Jeannette Lavallée Renaud

75 ans de bénévolat sans fausse note

Née dans une famille de 14 enfants, dont douze étaient musiciens, Jeannette Lavallée Renaud a appris le piano dès l'âge de 10 ans sous l'égide attentionnée de soeur Sainte-Cécile à Lac-aux-Sables. Nous étions en 1936 et, depuis, son apostolat musical n'a cessé de croître pour le bien-être d'autrui. Car si la musique l'a aidée à traverser les inévitables vicissitudes de la vie, c'est au bénéfice des autres qu'elle a toujours fait rebondir ses doigts sur les touches blanches et noires du clavier.
Mme Lavallée Renaud n'est pas qu'une pianiste accomplie, elle est de surcroît une bénévole dévouée depuis plus de 75 ans. Le piano lui fournit un prétexte à répandre autour d'elle l'harmonie du bonheur. Chaque jour elle investit son talent et son humanisme au profit des personnes vulnérables et esseulées. Aujourd'hui âgée de 88 ans, elle fait toujours virevolter gratuitement ses notes dans les églises et les résidences de la région à raison de 30 heures par semaine. «La musique, avoue-t-elle, c'est la chose la plus merveilleuse au monde.»

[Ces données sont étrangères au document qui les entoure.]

-- ==== Sys2Proof/Certificates/Slice0/Obligations.lean ====
section
/-! DEFINITION. The statements about the model, each a proposition that a prover settles. The forms of the instructions of one shape stand in
lists, each with the constructor it speaks of and the value the spec gives it. -/

namespace Sys2Proof.Claims

open Sys2Proof.Machine

/-! ## Results of lanes -/

/-- A form that writes one V register, or a pair, of the qualifying lanes: its constructor, whether it writes a pair, and its value. -/
structure LaneForm where
  make : Fields → Instr
  wide : Fields → Bool
  value : Group → Fields → Nat → DWord × FlagSet

/-- The registers of a destination of one word or two. -/
def destRun (wide : Bool) (d : Nat) : List Nat := if wide then [d, d + 1] else [d]

/-- Word `k` of a value that is written to a register or a pair (R6, R116). -/
def wordOf (x : DWord) (k : Nat) : Word := x.extractLsb' (32 * k) 32

/-- What the lanes of a mask raise together (R153). -/
def raisedBy (q : Mask) (fl : Nat → FlagSet) : FlagSet := (lanesOf q).foldl (fun acc l => acc ||| fl l) 0

def typeWide (f : Fields) : Bool := f.ty.is64
def single (_ : Fields) : Bool := false

/-- An exact operation of R122 on two or three operands, narrowed by R116. -/
def exactOf (op : Arith) (g : Group) (f : Fields) (b c : DWord) (l : Nat) : DWord × FlagSet :=
  let w := f.ty.width
  let x := op.eval w (extInt f.ty.signed w (g.intA f l)) (extInt f.ty.signed w b) (extInt f.ty.signed w c)
  (putInt f.ty (wrapInt w (if f.sat then clampInt f.ty.signed w x else x)), 0)

/-- The vector integer forms (R122 to R132) and their values. -/
def integerForms : List LaneForm :=
  [ ⟨.vadd, typeWide, fun g f l => exactOf .add g f (g.intB f l) (g.intC f l) l⟩,
    ⟨.vsub, typeWide, fun g f l => exactOf .sub g f (g.intB f l) (g.intC f l) l⟩,
    ⟨.vmul, typeWide, fun g f l => exactOf .mul g f (g.intB f l) (g.intC f l) l⟩,
    ⟨.vmulh, typeWide, fun g f l => exactOf .mulh g f (g.intB f l) (g.intC f l) l⟩,
    ⟨.vmad, typeWide, fun g f l => exactOf .mad g f (g.intB f l) (g.intC f l) l⟩,
    ⟨.vmin, typeWide, fun g f l => exactOf .min g f (g.intB f l) (g.intC f l) l⟩,
    ⟨.vmax, typeWide, fun g f l => exactOf .max g f (g.intB f l) (g.intC f l) l⟩,
    ⟨.vlop3, typeWide, fun g f l => (lut3 f.sub (g.intA f l) (g.intB f l) (g.intC f l), 0)⟩,
    ⟨.vshf, typeWide, fun g f l => (shiftVal f.kind3 f.ty.width (g.intA f l) (g.intOperand false f.b l) (g.intC f l), 0)⟩,
    ⟨.vbfx, single, fun g f l => ((bitField f.ty.signed (g.word f.a l) (g.word f.b l)).setWidth 64, 0)⟩,
    ⟨.vbfi, single, fun g f l => ((bitInsert (g.word f.a l) (g.word f.b l) (g.word f.c l)).setWidth 64, 0)⟩,
    ⟨.vbit, (·.bitWide), fun g f l => (bitOp f.kind3 f.ty.width (g.intA f l) (g.intB f l), 0)⟩,
    ⟨.vsel, typeWide, fun g f l => (if g.word f.c l ≠ 0 then g.intA f l else g.intB f l, 0)⟩,
    ⟨.vdot4, single, fun g f l =>
      ((dot4 f.ty.signed (f.ty.signed && !f.sub.getLsbD 0) f.sat (g.word f.a l) (g.word f.b l) (g.word f.c l)).setWidth 64, 0)⟩,
    ⟨.vprm, single, fun g f l => ((permute (g.word f.a l) (g.word f.b l) (g.word f.c l)).setWidth 64, 0)⟩,
    ⟨.vmov, typeWide, fun g f l => (putInt f.ty (g.intB f l), 0)⟩ ]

Qu'est-ce qui motive cette mère de dix enfants à chevaucher la gamme pour égayer la vie des autres? «Mon bénévolat a toujours marché avec la foi et la musique», souligne celle qui, à l'instar de Beethoven, pianote avec souplesse malgré une surdité partielle. Et Dieu n'est pas étranger à l'inspiration qui l'anime. 
«Le Seigneur m'a beaucoup aimée. Je suis très pieuse et très religieuse. Toute ma vie est faite de dons.» Ce n'est pas pour rien que Mme Lavallée Renaud est souvent perçue comme un ange lorsqu'elle apparaît dans les résidences avec un clavier sous son aile. Et rien ne pourrait l'empêcher de faire résonner les cordes...du coeur. Malgré les nombreux décès de proches qui parsèment son passé, elle a toujours trouvé son chemin de Damas sur une partition.
«Pour moi la musique c'est une continuité. Comme la mort. La mort c'est de la joie, ce n'est pas de la peine. La musique est un cadeau de la vie. Elle existe pour consoler et pour aider à vivre. Voilà le principe qui a guidé mon bénévolat. Si on n'a pas la musique, on ne vit pas.»
Mme Lavallée Renaud est toujours demeurée fidèle aux préceptes d'Apollon, dieu grec du chant, de la musique, mais aussi de la guérison. L'harmonie est omnisciente dans la vie de celle qui en retransmet les bienfaits aux autres. «Je n'ai pas eu une vie normale, moi, car tout était rapport à la musique. En 75 ans, j'ai manqué une seule messe de minuit, à la naissance d'un de mes garçons. Sinon j'étais assise au piano.»
Depuis 1936, Mme Lavallée Renaud cumule les expériences de bénévolat dans un tempo allegro. Mais c'est en 1993 que sa carrière de musicienne-bénévole s'envole à tire-d'aile. Pianiste dans la chorale des Joyeux élans, elle répand son chant d'allégresse dans les centres d'hébergement pour personnes âgées de Trois-Rivières et de Nicolet, alternant les 168 airs d'antan de son répertoire.
Puis, en 1996, elle forme avec Henri-Paul et Thérèse Ébacher un choeur de musique profane et religieuse avec les enfants de la paroisse Saint-Eugène et part à la conquête des laissés-pour-compte qui habitent dans les résidences de taille modeste.
«J'ai toujours préféré jouer dans les petites résidences, car les gens y vivent dans la grosse solitude. Ils sont prisonniers de leur corps. Moi, dans mon optique de vie, je trouve ça triste, mais en même temps extraordinaire que des personnes puissent survivre dans un milieu sans joie. Lorsque j'arrive avec ma musique, les gens adorent ça. Je sème la joie et l'amour chez chacun d'eux. Parfois on me dit que c'est comme si le bon Dieu débarquait! La musique apporte le bonheur aux personnes âgées qui sont seules. Au lieu de parler de leurs maladies et de leurs bobos, on chante. Pensez bien que pour les gens d'un certain âge, les enfants sont de véritables lumières.»
«Mme Lavallée Renaud est une femme disponible, dévouée, endurante. Elle possède une patience angélique, souligne Kathleen Leguë, préposée à la résidence Sainte-Famille où habite Mme Lavallée Renaud. Quand elle n'est pas là, il manque quelque chose.»